* **What you have to do**
Starting with the first line below, reproduce each line exactly until you have included the one bearing "vector stage, one".

┌─ Dataset extract

-- ==== Sys2Proof/Machine/LoopEngine.lean ====
section
/-! DEFINITION. The loop engine (R122–R161): signal references, the static schedule and validation, the vector stage, one
run of the program with its repetitive channels, commit, resets and starts. (DEDUCED: assumption log 32) -/

namespace Sys2Proof.Machine

open Sys2Proof

/-! Signal references (Table 05-2). -/

/-- Whether a reference may be written (R127): no reserved class or item, no instance whose type is NONE. -/
def refOk (typeOf : Nat → Nat) (r : Nat) : Bool :=
  let item := r % 4096
  match r / 4096 with
  | 0 => item == 0
  | 1 => typeOf (item / 8) != 0
  | 8 => typeOf (item / 8) != 0
  | 2 => decide (item < 32)
  | 3 => decide (item < 32)
  | 4 => decide (item < 32) && decide (1 ≤ item % 16) && decide (item % 16 ≤ 13)
  | 5 => decide (item < 32) && decide (1 ≤ item % 16) && decide (item % 16 ≤ 5)
  | 6 => decide (item < 1024)
  | 7 => decide (1 ≤ item) && decide (item ≤ 5)
  | _ => false

namespace Dev

def leType (d : Dev) (i : Nat) : Nat := d.getN (Obj.LE_TYPE i)
def leMode (d : Dev) (i : Nat) : Nat := d.getN (Obj.LE_MODE i)
def leIn (d : Dev) (i j : Nat) : Nat := d.getN (Obj.LE_IN i j)
def lePar (d : Dev) (i j : Nat) : F32 := d.getF (Obj.LE_PAR i j)

/-- The instances of the loop program in program order (R126). -/
def leInsts (d : Dev) : List Nat := (List.range 512).filter fun i => d.leType i != 0

/-- The references of an instance's inputs. -/
def leRefs (d : Dev) (i : Nat) : List Nat := (List.range (blockInputs (d.leType i))).map (d.leIn i)

def leAux (d : Dev) (i : Nat) : InstAux := SMap.get InstAux.init d.loop.aux i
def setLeAux (i : Nat) (x : InstAux) (d : Dev) : Dev :=
  { d with loop := { d.loop with aux := SMap.set InstAux.init d.loop.aux i x } }

/-! Schedule and validation (R130, R131). -/

/-- One placed instance: number, pipeline, start, end. -/
abbrev Placed : Type := Nat × Nat × Nat × Nat

/-- The end of an instance already placed; 0 when it is not. -/
def placedEnd (l : List Placed) (i : Nat) : Nat :=
  match l.find? (·.1 = i) with
  | some (_, _, _, e) => e
  | none => 0

/-- The first clock at which a pipeline is free. -/
def pipeFree (l : List Placed) (p : Nat) : Nat :=
  l.foldl (fun m (_, q, _, e) => if q = p then max m e else m) 0

/-- Place one instance (R130). -/
def place (d : Dev) (l : List Placed) (i : Nat) : List Placed :=
  let ready := (d.leRefs i).foldl (fun m r =>
    if r / 4096 = 1 ∧ r % 4096 / 8 < i then max m (placedEnd l (r % 4096 / 8)) else m) 0
  let p := (List.range 4).foldl (fun b q => if pipeFree l q < pipeFree l b then q else b) 0
  let s := max (pipeFree l p) ready
  l ++ [(i, p, s, s + blockCost (d.leType i))]

/-- The static schedule. -/
def leSchedule (d : Dev) : List Placed := d.leInsts.foldl (fun l i => d.place l i) []

/-- L_sched. -/
def lSched (l : List Placed) : Nat := l.foldl (fun m (_, _, _, e) => max m e) 0

/-- The error of Table 05-4 of one instance; 0 none. -/
def leInstErr (d : Dev) (is : List Nat) (i : Nat) : Nat :=
  let t := d.leType i
  let m := d.leMode i
  let earlier := fun (ty : Nat) => is.filter fun j => decide (j < i) && d.leType j == ty
  if (blockRequired t).any fun j => d.leIn i j / 4096 == 0 then 1
  else if (d.leRefs i).any fun r => (r / 4096 == 1 || r / 4096 == 8) && d.leType (r % 4096 / 8) == 0 then 2
  else if t = 0x1F ∧ (earlier 0x1F).any fun j => d.leMode j == m then 3
  else if t = 0x1E ∧ (earlier 0x1E).any fun j => d.leMode j == m then 4
  else if blockModeOk t m = false then 5
  else if t = 0x10 ∧ 32 ≤ (earlier 0x10).length then 6
  else 0

/-- The validation error and the lowest failing instance (R131). -/
def leCheck (d : Dev) : Nat × Nat :=
  let is := d.leInsts
  match is.find? fun i => d.leInstErr is i != 0 with
  | some i => (d.leInstErr is i, i)
  | none => if is.any fun i => d.leType i == 0x1F then (0, 0xFFFF) else (7, 0xFFFF)

/-- Validate the program and report the schedule (R130, R131). -/
def devLeValidate (d : Dev) : Dev :=
  let (err, inst) := d.leCheck
  let is := d.leInsts
  let sch := d.leSchedule
  let ls := lSched sch
  let crit := match sch.find? fun (_, _, _, e) => e = ls with
    | some (i, _, _, _) => i
    | none => 0xFFFF
  let d := d.setN Obj.LE_PROG_STATE (if is.isEmpty then 0 else if err = 0 then 1 else 2)
  let d := (d.setN Obj.LE_PROG_ERR err).setN Obj.LE_PROG_ERR_INST inst
  let d := ((d.setN Obj.LE_L_SCHED ls).setN Obj.LE_CRIT_INST crit).setN Obj.LE_N_INSTANCES is.length
  sch.foldl (fun d (i, p, s, _) => (d.setN (Obj.LE_START i) s).setN (Obj.LE_PIPE i) p) d

/-! The vector stage (R129). -/

/-- The weight of a cell in Σ 1/C_i: its settled state in frame k, or the fractional cell by t_p/Tc. -/
def vecWeight (d : Dev) (n : Nat) : F64 :=
  let c := d.cell n
  let cap := d.getN (Obj.CELL_CAPACITANCE n)
  if cap = 0 then F64.zero
  else if Rodal.cEdge c.cmd = 2 ∧ sigma (Rodal.cState c.cmd) ≠ 0 then
    F64.mul (F64.ofRatio (Rodal.cOffset c.cmd) (8 * d.tc)) (F64.ofRatio 1000000 cap)
  else if sigma c.settled ≠ 0 then F64.ofRatio 1000000 cap
  else F64.zero

/-- The vector-stage outputs of an arm group. -/
def vectorStage (a : Nat) (d : Dev) : Dev :=
  let cs := d.armCells a
  let pos := cs.filter (d.eligible a 2)
  let neg := cs.filter (d.eligible a 3)
  let v := fun (l : List Nat) => F32.ofRatio (natSum (l.map fun n => (d.cell n).vcap) : Nat) 16
  let inv := F64.to32 (cs.foldl (fun s n => F64.add s (d.vecWeight n)) F64.zero)
  let d := ((d.setF (Obj.LE_VEC a 0) inv).setF (Obj.LE_VEC a 1) (v pos)).setF (Obj.LE_VEC a 2) (v neg)
  (d.setN (Obj.LE_VEC_N a 0) pos.length).setN (Obj.LE_VEC_N a 1) neg.length

/-! A run (R122–R128). -/

/-- Tc + t_lead + D_app in ns (R17). -/
def tpNs (d : Dev) : Nat := d.tc + d.getN Obj.CYC_SAMPLE_LEAD + d.getN Obj.CYC_APPLY_DELAY

/-- The x̂ that stands for a channel, when an entry in HOLD_MODEL substitutes it (R165). -/
def substitute (d : Dev) (c : Nat) : Option F32 :=
  match (List.range 16).find? fun e =>
      d.getN (Obj.SV_STATE e) == 1 && d.getN (Obj.SV_CHANNEL e) == c && (SMap.get SvSt.init d.svs e).subst with
  | some e => some (d.getF (Obj.SV_SUBST e))
  | none => none

/-- What a FINE or FAST reference reads. -/
def channelValue (d : Dev) (c : Nat) (fine : Bool) : F32 := (d.substitute c).getD (d.cycleSample c fine)

/-- What a RED reference reads: subindex `k` of 0x3040+a. -/
def redValue (d : Dev) (a k : Nat) : F32 :=
  let key := Obj.RED_N_COUNTED a + (k - 1)
  if k = 1 ∨ k = 6 ∨ k = 7 ∨ k = 13 then F32.ofInt (d.get key) else d.getF key

/-- What a VEC reference reads. -/
def vecValue (d : Dev) (a k : Nat) : F32 :=
  if k = 4 ∨ k = 5 then F32.ofInt (d.get (Obj.LE_VEC_N a (k - 4))) else d.getF (Obj.LE_VEC a (k - 1))

/-- What a MOD reference reads. -/
def modValue (d : Dev) (k : Nat) : F32 :=
  match k with
  | 1 => F32.ofRatio d.tc 1000000000
  | 2 => F32.ofRatio d.tpNs 1000000000
  | 3 => F32.ofInt (d.get Obj.CYC_INDEX)
  | 4 => F32.ofInt ((d.tm.lastT / secUnit % 65536 : Nat) : Int)
  | 5 => F32.ofRatio 1000000000 d.tc
  | _ => F32.zero

/-- What a reference other than INST and PREV reads as the prologue finds it (Table 05-2). -/
def sourceValue (d : Dev) (r : Nat) : F32 :=
  let item := r % 4096
  match r / 4096 with
  | 2 => d.channelValue item true
  | 3 => d.channelValue item false
  | 4 => d.redValue (item / 16) (item % 16)
  | 5 => d.vecValue (item / 16) (item % 16)
  | 6 => d.getF (Obj.LV (item / 64) (item % 64))
  | 7 => d.modValue item
  | _ => F32.zero

/-- The prologue's snapshot (R123, R128): every source the program reads, and T_p, keep their values for the whole run. -/
def loopSnapshot (d : Dev) : Dev :=
  let refs := (d.leInsts.flatMap d.leRefs).filter fun r => decide (2 ≤ r / 4096 ∧ r / 4096 ≤ 7)
  let snap := refs.foldl (fun l r => if l.any (·.1 == r) then l else l ++ [(r, d.sourceValue r)]) []
  { d with loop := { d.loop with snap := snap, tp := d.tpNs } }

/-- The value an input reads in a run (R126, R127, R128): `done` holds the instances of this run. -/
def inputValue (d : Dev) (done : List (Nat × InstRun)) (i r : Nat) : F32 :=
  let item := r % 4096
  match r / 4096 with
  | 1 =>
    let j := item / 8
    match (if j < i then done.find? (·.1 = j) else none) with
    | some (_, x) => x.out.getD (item % 8) F32.zero
    | none => d.getF (Obj.LE_OUT j (item % 8))
  | 8 => d.getF (Obj.LE_OUT (item / 8) (item % 8))
  | _ => match d.loop.snap.find? (·.1 = r) with
    | some (_, v) => v
    | none => F32.zero

/-- The selector an instance is bound to, and the input its output 1 feeds (R151). -/
def boundTo (d : Dev) (i : Nat) : Option (Nat × Nat) :=
  let t := d.leType i
  let r := if t = 0x12 then d.leIn i 3 else if t = 0x11 then d.leIn i 1 else 0
  let sel := r % 4096 / 8
  let ts := d.leType sel
  if (r / 4096 = 1 ∨ r / 4096 = 8) ∧ r % 8 = 1 ∧ i < sel ∧ (ts = 0x19 ∨ ts = 0x1A) then
    match (List.range (min 4 (d.leMode sel))).find? fun j =>
        let q := d.leIn sel j
        (q / 4096 == 1 || q / 4096 == 8) && q % 4096 / 8 == i && q % 8 == 0 with
    | some j => some (sel, j)
    | none => none
  else none

/-- What a bound instance takes from its selector (R151): MINSEL or not, whether it is the winner, y_sel. -/
def bindingOf (d : Dev) (i : Nat) : Option (Bool × Bool × F32) :=
  match d.boundTo i with
  | none => none
  | some (sel, j) =>
    let isMin := d.leType sel == 0x19
    if (d.leAux sel).fresh then some (isMin, j == 0, d.getF (Obj.LE_OUT i 0))
    else some (isMin, F32.eq (d.getF (Obj.LE_OUT sel 1)) (F32.ofInt ((j : Int) + 1)), d.getF (Obj.LE_OUT sel 0))

/-- Whether the measured current of an ARM_MODEL is its own prior (R165): a supervision entry in HOLD_MODEL that names the
instance substitutes the channel its input 3 reads. -/
def modelHeld (d : Dev) (i : Nat) : Bool :=
  let r := d.leIn i 2
  d.leType i == 0x1B && (r / 4096 == 2 || r / 4096 == 3) && (List.range 16).any fun e =>
    d.getN (Obj.SV_STATE e) == 1 && d.getN (Obj.SV_CHANNEL e) == r % 4096 && d.getN (Obj.SV_MODEL_INST e) == i
      && (SMap.get SvSt.init d.svs e).subst

/-- The inputs of the run of instance i. -/
def blockIn (d : Dev) (done : List (Nat × InstRun)) (i : Nat) : BlockIn :=
  let refs := d.leRefs i
  let aux := d.leAux i
  { x := refs.map (d.inputValue done i), conn := refs.map fun r => r / 4096 != 0,
    par := (List.range 8).map (d.lePar i), mode := d.leMode i,
    st := (List.range 4).map fun j => d.getD (Obj.LE_STATE i j),
    out := (List.range 8).map fun j => d.getF (Obj.LE_OUT i j), buf := aux.buf, timer := aux.timer,
    locked := d.bit (Obj.LE_FLAGS i) 5, ts := d.ts, tp := F64.ofRatio d.loop.tp 1000000000, bound := d.bindingOf i,
    held := d.modelHeld i }

/-! The repetitive controller (R156–R161). -/

def rep (d : Dev) (c : Nat) : RepCh := SMap.get RepCh.init d.reps c
def setRep (c : Nat) (x : RepCh) (d : Dev) : Dev := { d with reps := SMap.set RepCh.init d.reps c x }

/-- A channel's memory at an index. -/
def repMem (d : Dev) (c i : Nat) : F64 := SMap.get F64.zero (d.rep c).mem i

/-- L_c = ceil(1 / (f · Tc)); 0 for f = 0 (R156). -/
def repLength (d : Dev) (c : Nat) : Nat :=
  match F32.val (d.getF (Obj.REP_F_MIN c)) with
  | .fin false m e =>
    if m = 0 then 0
    else
      let num := 1000000000 * 2 ^ (-e).toNat
      let den := m * 2 ^ e.toNat * d.tc
      (num + den - 1) / den
  | _ => 0

/-- round(1 / (f · Tc)); none for f = 0. -/
def repPeriod (d : Dev) (f : F32) : Option Nat :=
  match F32.val f with
  | .fin false m e =>
    if m = 0 then none
    else
      let num := 1000000000 * 2 ^ (-e).toNat
      let den := m * 2 ^ e.toNat * d.tc
      some ((2 * num + den) / (2 * den))
  | _ => none

/-- The REP instance of a channel. -/
def repInst (d : Dev) (c : Nat) : Option Nat := d.leInsts.find? fun i => d.leType i == 0x1E && d.leMode i == c

/-- Raise a supervision event with its source (R168). -/
def supEvent (e src : Nat) (d : Dev) : Dev := d.signalAt Obj.SUP_EVENT_SRC e src

/-- N of a channel from f in force (R158, R159): a change keeps the memory and takes the pointer modulo N. -/
def repRefresh (c : Nat) (d : Dev) : Dev :=
  match d.repInst c with
  | none => d
  | some i =>
    let lc := d.getN (Obj.REP_LEN c)
    let raw := d.repPeriod (d.lePar i 0)
    let n := min lc (max 16 (raw.getD lc))
    let d := (d.setN (Obj.REP_N c) n).setBit (Obj.REP_STATUS c) 1 (raw != some n)
    d.setRep c { d.rep c with ptr := (d.rep c).ptr % (max 1 n) }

└─

* **Completed task**
-- ==== Sys2Proof/Machine/LoopEngine.lean ====
section
/-! DEFINITION. The loop engine (R122–R161): signal references, the static schedule and validation, the vector stage, one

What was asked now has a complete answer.